Question

F1 females from a cross of AABBCC to aabbcc were backcrossed to aabbcc males. In the progeny of this cross there were 150 AaBbCc, 145 aabbcc, 55aabbCc, 52 AaBbcc, 31 aaBbcc, 29 AabbCc, 5 Aabbcc and 3 aaBbCc.

Is there evidence of interference?
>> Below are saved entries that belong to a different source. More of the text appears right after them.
theorem growTree_builds (s : State) : Builds s (growTree s) := by
  unfold growTree
  refine Keeps.bind .trans (leafPhase_builds _ s) fun u => ?_
  split
  · exact wrapLeaf_builds u
  · exact mergeAll_builds u

theorem buildBody_eq (s : State) : buildBody s =
    if s.ftv = true then
      if s.distinct = 0#17 then .ok (.empty, dropCodes (dropTree s))
      else growTree (dropCodes (dropTree s)) >>= fun u => .ok (.done, { u with trv := true })
    else .error (.raised .sequenceError s) := by
  unfold buildBody require
  by_cases h : s.ftv = true
  · rw [if_pos h, if_pos h]
    by_cases h0 : s.distinct = 0#17
    · rw [if_pos h0]
      exact if_pos h0
    · rw [if_neg h0]
      exact if_neg h0
  · rw [if_neg h, if_neg h]
    rfl

/-! ### GEN -/

theorem genLoop_gens : ∀ (n : Nat) (st : List (NodeIx × Code)) (s : State),
    Keeps GenRel [] s (genLoop n st s)
  | _, [], s => by unfold genLoop; exact Post.of_ok (.refl s)
  | 0, _ :: _, _ => Post.of_fault
  | n + 1, (m, p) :: st, s => by
    unfold genLoop
    refine Post.bind (nsRead_post _ _) fun d _ => ?_
    split
    · exact Keeps.after .trans ⟨rfl, fun h => Memory.wf_ctWrite h _ _⟩ (genLoop_gens n _ _)
    · exact genLoop_gens n _ s

/-! ### ENCODE -/

theorem sinkByte_encodeRel (b : Byte) (s : State) :
    Post (sinkByte b s) (fun r => EncodeRel s r.2) (fun _ _ => False) :=
  (sinkByte_moved b s).mono
    (fun r ⟨h1, h2, h3⟩ => ⟨by rw [h1], h2, h3.trans (by rw [h3])⟩) fun _ _ h => h

theorem srcSym_encodeRel (s : State) :
    Post (srcSym s) (fun r => EncodeRel s r.2) (fun _ _ => False) :=
  (srcSym_moved s).mono
    (fun r ⟨h1, h2, h3⟩ => ⟨by rw [h1], h2, h3.trans (by rw [h3])⟩) fun _ _ h => h

theorem outByte_keeps (b : Byte) (s : State) : Keeps EncodeRel [.ioError] s (outByte b s) := by
  unfold outByte
  refine Post.bind ((sinkByte_encodeRel b s).mono (fun _ h => h) fun _ _ h => h.elim) fun r hr => ?_
  obtain ⟨a, u⟩ := r
  cases a
  · exact Post.of_ok (hr.trans ⟨rfl, .refl _, rfl⟩)
  · exact Post.of_raised ⟨hr, by simp⟩

theorem outBytes_keeps : ∀ (bs : List Byte) (s : State), Keeps EncodeRel [.ioError] s (outBytes bs s)
  | [], s => Post.of_ok (.refl s)
  | b :: bs, s => Keeps.bind .trans (outByte_keeps b s) (outBytes_keeps bs)

theorem emitEntries_keeps : ∀ (m : Store Count) (s : State),
    Keeps EncodeRel [.ioError] s (emitEntries m s)
  | [], s => Post.of_ok (.refl s)
  | _ :: m, s => Keeps.bind .trans (outBytes_keeps _ s) fun u =>
      Keeps.bind .trans (outBytes_keeps _ u) (emitEntries_keeps m)

theorem emitHeader_keeps (s : State) : Keeps EncodeRel [.ioError] s (emitHeader s) :=
  Keeps.bind .trans (outBytes_keeps _ s) fun u => emitEntries_keeps _ u

theorem putBit_keeps (b : Bool) (s : State) : Keeps EncodeRel [.ioError] s (putBit b s) := by
  unfold putBit
  split
  · exact Keeps.bind .trans (outByte_keeps _ s) fun u => Post.of_ok ⟨rfl, .refl _, rfl⟩
  · exact Post.of_ok ⟨rfl, .refl _, rfl⟩
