/-- No path is longer than the number of internal nodes (rule R153 (f)). -/
theorem TreeAt.path_length_le {p : Code} {n : NodeIx} (hp : descend s s.root p = some n) :
    p.length ≤ max 1 (s.ft.length - 1) := by
  have hlen := h.path_length h.root_lt hp
  obtain ⟨hsize, hroot⟩ := h.size
  split at hsize <;> omega

end

/-- Settles O32: items (a) to (f) of rule R153, each from the tree BUILD leaves. -/
theorem buildShape : Obligations.BuildShape := by
  intro s hs
  obtain ⟨t, hrun, ht⟩ := exec_build hs
  have hT := ht.tree
  obtain ⟨-, hleaves, -, -, htotal⟩ := hT.ok
  obtain ⟨hsize, hroot⟩ := hT.size
  have hle := hT.size_le
  have hgreedy : 2 ≤ t.ft.length → TreeGreedy t := by rw [ht.ft_eq]; exact ht.greedy
  refine ⟨t, hrun, ?_⟩
  rw [← ht.total_eq, ← ht.ft_eq]
  refine ⟨fun h2 => ⟨?nnodes, ?root, hleaves, ?internals, htotal⟩, ?one, ?paths, ?order, ?two,
    fun p n => hT.path_length_le, hT.ok⟩
  case nnodes => rw [hsize, if_neg (by omega)]
  case root =>
    rw [if_neg (by omega)] at hsize
    omega
  case internals =>
    intro n hn hl
    obtain ⟨d, hd, htag, -⟩ := hT.internalAt hn hl
    exact ⟨d, hd, htag⟩
  case one =>
    intro p hp
    have hns := ht.single p (ht.ft_eq ▸ hp)
    rw [hp, List.length_singleton, if_pos rfl] at hsize
    have hroot1 : t.root = 1#17 := BitVec.eq_of_toNat_eq (by rw [hsize] at hroot; simpa using hroot)
    refine ⟨BitVec.eq_of_toNat_eq hsize, hroot1, hns, ?_⟩
    rw [hroot1]
    exact (descend_one t false 1#17 0#17).2 ⟨_, by rw [hns]; rfl, rfl, rfl, by decide⟩
  case paths =>
    intro k hk
    refine hT.path (BitVec.ofNat 17 k) ?_
    rw [BitVec.toNat_ofNat, Nat.mod_eq_of_lt (by omega)]
    omega
  case order =>
    intro m n hl hmn hn
    obtain ⟨x, hx, -⟩ := hT.internalAt (n := m) (by omega) hl
    obtain ⟨y, hy, -⟩ := hT.internalAt hn (by omega)
    exact ⟨x, hx, y, hy, hT.freq_mono hgreedy hl hmn hx hn y hy⟩
  case two =>
    intro p q hpq
    exact hT.two_symbols (hgreedy (by rw [hpq]; exact le_rfl)) hpq

/-! ### One symbol (rule R150) -/

/-- GEN on a leaf under a wrapper: it pops the wrapper, then the leaf, whose code is one 0 bit. -/
theorem genBody_wrapper {s : State} {v : Sym} {c : Count} {f : Freq} (hv : s.trv = true)
    (hn : s.nnodes = 2#17) (hr : s.root = 1#17)
    (hns : s.ns = [(0, leafNode v c), (1, internalNode f 0#17 Config.nil)]) :
    genBody s = .ok (.done, { s with ctv := true, ct := [(v.toNat, [false])] }) := by
  have hwrap : nsRead 1#17 (dropCodes s) = .ok (internalNode f 0#17 Config.nil) := by
    simp [nsRead, dropCodes, hn, hns, Store.get?]
  have hleaf : nsRead 0#17 (dropCodes s) = .ok (leafNode v c) := by
    simp [nsRead, dropCodes, hn, hns, Store.get?]
  have hreq : require s.trv s = .ok () := by rw [hv]; rfl
  have hloop : genLoop 2 [(1#17, [])] (dropCodes s) = .ok (ctWrite v [false] (dropCodes s)) := by
    rw [genLoop, hwrap]
    change genLoop 1 [(0#17, [false])] (dropCodes s) = _
    rw [genLoop, hleaf]
    rfl
  rw [genBody, hreq]
  simp only [Run.ok_bind]
  rw [show (dropCodes s).nnodes.toNat = 2 by simp [dropCodes, hn], show (dropCodes s).root = 1#17 from hr, hloop]
  rfl

/-- BUILD on a table of one symbol, whatever its count: the leaf under the wrapper. -/
theorem buildBody_single {s : State} {p : Nat × Count} (hv : s.ftv = true) (hd : s.distinct ≠ 0#17)
    (hft : s.ft = [p]) : buildBody s = .ok (.done, { s with
      trv := true, ctv := false, nnodes := 2#17, hsize := 0#17, root := 1#17, hp := [], ct := [],
      ns := [(0, leafNode (BitVec.ofNat 16 p.1) p.2),
        (1, internalNode (p.2.setWidth 48) 0#17 Config.nil)] }) := by
  rw [buildBody_eq, if_pos hv, if_neg hd,
    growTree_one (s := dropCodes (dropTree s)) ⟨rfl, rfl, rfl, rfl⟩ hft]
  rfl

/-- Settles O35: the two phases of BUILD run on a table of one symbol, then GEN on the wrapper. -/
theorem buildDegenerate : Obligations.BuildDegenerate := by
  intro s v f hi hv hd hft
  have hbuild := buildBody_single (s := { s with ctrl := .busy }) hv (by simp [hd]) hft
  rw [BitVec.ofNat_toNat, BitVec.setWidth_eq] at hbuild
  refine ⟨_, _, exec_of_body (i := .build) hi hbuild, rfl, rfl, rfl, rfl,
    exec_of_body (i := .gen) rfl (genBody_wrapper rfl rfl rfl rfl), fun w => ?codes⟩
  case codes =>
    show (Store.get? [(v.toNat, [false])] w.toNat).getD [] = _
    by_cases hw : w = v
    · simp [hw, Store.get?]
    · rw [if_neg hw]
      simp [Store.get?, BitVec.toNat_inj, hw]

end Sys2Proof.Machine
end

section
/-! PROOFS. GEN and the code table it writes (spec/43_code_generator.md rules R160 to R166): a code for every present
symbol, none a prefix of another's, their Kraft sum and their lengths. -/

namespace Sys2Proof.Machine

/-! ### Present symbols -/

/-- The symbols with a count are those the table lists. -/
theorem ftRead_ne_zero_iff {s : State} (h : ftWf s.ft) {v : Sym} :
    ftRead v s ≠ 0#32 ↔ ∃ c, (v.toNat, c) ∈ s.ft := by
  rw [ftRead, Ne, getD_eq_zero_iff h, ← Ne, Option.ne_none_iff_exists']
  exact exists_congr fun c => Store.get?_eq_some_iff h.1

/-- A listed index is a symbol's number. -/
theorem ftWf.toNat_sym {m : Store Count} (h : ftWf m) {p : Nat × Count} (hp : p ∈ m) :
    (BitVec.ofNat 16 p.1).toNat = p.1 := Nat.mod_eq_of_lt (h.2.1 p hp)

theorem ftWf.present {s : State} (h : ftWf s.ft) {p : Nat × Count} (hp : p ∈ s.ft) :
    ftRead (BitVec.ofNat 16 p.1) s ≠ 0#32 :=
  (ftRead_ne_zero_iff h).2 ⟨p.2, by rw [h.toNat_sym hp]; exact hp⟩

/-! ### Paths to leaves -/

/-- No path goes on below a leaf. -/
theorem descend_leaf {s : State} {n m : NodeIx} {d : Node} (hd : s.ns.get? n.toNat = some d) (ht : d.tag = .leaf) :
    ∀ {p : Code}, descend s n p = some m → p = []
  | [], _ => rfl
  | b :: p, hp => by simp [descend, hd, ht] at hp

/-- A path to a symbol's leaf is the beginning of no other symbol's path (rule R164 (b)). -/
theorem CodeTo.eq_of_prefix {s : State} {v w : Sym} {p q : Code} (hp : CodeTo s v p) (hq : CodeTo s w q)
    (hpq : p <+: q) : v = w := by
  obtain ⟨r, rfl⟩ := hpq
  obtain ⟨n, hn, d, hd, htag, rfl⟩ := hp
  obtain ⟨m, hm, e, he, -, rfl⟩ := hq
  rw [descend_append, hn, Option.bind_some] at hm
  obtain rfl := descend_leaf hd htag hm
  cases hm
  rw [Option.some.inj (hd.symm.trans he)]

section
variable {s : State} (h : TreeAt s)
include h

/-- A path of a symbol leads to the node that has the symbol's place in the table (rule R44 (b)). -/
theorem TreeAt.codeTo_iff {v : Sym} {p : Code} :
    CodeTo s v p ↔ ∃ n, descend s s.root p = some n ∧ ∃ c, s.ft[n.toNat]? = some (v.toNat, c) := by
  constructor
  · rintro ⟨n, hn, d, hd, htag, rfl⟩
    obtain ⟨q, hq, hleaf⟩ := h.leafAt ((h.leaf_iff (h.descend_lt h.root_lt hn).1 hd).1 htag)
    obtain rfl : d = leafNode (BitVec.ofNat 16 q.1) q.2 := Option.some.inj (hd.symm.trans hleaf)
    refine ⟨n, hn, q.2, ?_⟩
    rw [hq, leafNode, h.ft.toNat_sym (List.mem_of_getElem? hq)]
  · rintro ⟨n, hn, c, hc⟩
    obtain ⟨hlt, -⟩ := List.getElem?_eq_some_iff.1 hc
    obtain ⟨q, hq, hleaf⟩ := h.leafAt hlt
    obtain rfl : (v.toNat, c) = q := Option.some.inj (hc.symm.trans hq)
    exact ⟨n, hn, _, hleaf, rfl, by simp [leafNode]⟩

/-- The symbols with a path are the present ones. -/
theorem TreeAt.exists_codeTo_iff {v : Sym} : (∃ p, CodeTo s v p) ↔ ftRead v s ≠ 0#32 := by
  rw [ftRead_ne_zero_iff h.ft]
  constructor
  · rintro ⟨p, hp⟩
    obtain ⟨n, -, c, hc⟩ := h.codeTo_iff.1 hp
    exact ⟨c, List.mem_of_getElem? hc⟩
  · rintro ⟨c, hc⟩
    obtain ⟨k, hk⟩ := List.mem_iff_getElem?.1 hc
    obtain ⟨hlt, -⟩ := List.getElem?_eq_some_iff.1 hk
    have hkn : (BitVec.ofNat 17 k).toNat = k := by
      have := h.len.2
      rw [BitVec.toNat_ofNat]
      omega
    obtain ⟨p, hp, -⟩ := h.path (BitVec.ofNat 17 k) (by rw [hkn]; exact hlt.trans h.size_le.1)
    exact ⟨p, h.codeTo_iff.2 ⟨_, hp, c, by rw [hkn]; exact hk⟩⟩

end

/-! ### The codes of the leaves -/

/-- The codes of the leaves of a subtree, in the order GEN pops them. -/
def leafCodes (s : State) (k : Nat) (n : NodeIx) (p : Code) : List Code :=
  ((treeWalk s k n p).filter fun x => x.1.toNat < s.ft.length).map Prod.snd

/-- Below a node with two children are the leaves below the one and below the other. -/
theorem leafCodes_internal {s : State} {k : Nat} {n : NodeIx} {p : Code} {d : Node} (hd : s.ns.get? n.toNat = some d)
    (ht : d.tag = .internal) (hn : s.ft.length ≤ n.toNat) (hl : d.left ≠ Config.nil) (hr : d.right ≠ Config.nil) :
    leafCodes s (k + 1) n p = leafCodes s k d.left (p ++ [false]) ++ leafCodes s k d.right (p ++ [true]) := by
  simp [leafCodes, treeWalk, hd, ht, hn, hl, hr]

/-- The Kraft sum of a list of codes. -/
def kraftSum (l : List Code) : ℚ := (l.map fun p => (1 / 2 : ℚ) ^ p.length).sum

theorem kraftSum_append (l m : List Code) : kraftSum (l ++ m) = kraftSum l + kraftSum m := by simp [kraftSum]

theorem kraftSum_perm {l m : List Code} (h : l.Perm m) : kraftSum l = kraftSum m := (h.map _).sum_eq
What is the coefficient of coincidence?

Answer 1

Yes, there is evidence of interference and its value is 0.51

The coefficient of coincidence = 0.49

Explanation:

For the sake of understanding we can divide genotype as chromosome wise.

150 AaBbCc = ABC / abc

145 aabbcc = abc/ abc

55 aabbCc = abC / abc

52 AaBbcc = ABc / abc

31 aaBbcc = aBc / abc

29 AabbCc = AbC / abc

5 Aabbcc = Abc / abc

3 aaBbCc = aBC / abc

Hint: Always recombinant genotypes are smaller than the non-recombinant genotypes.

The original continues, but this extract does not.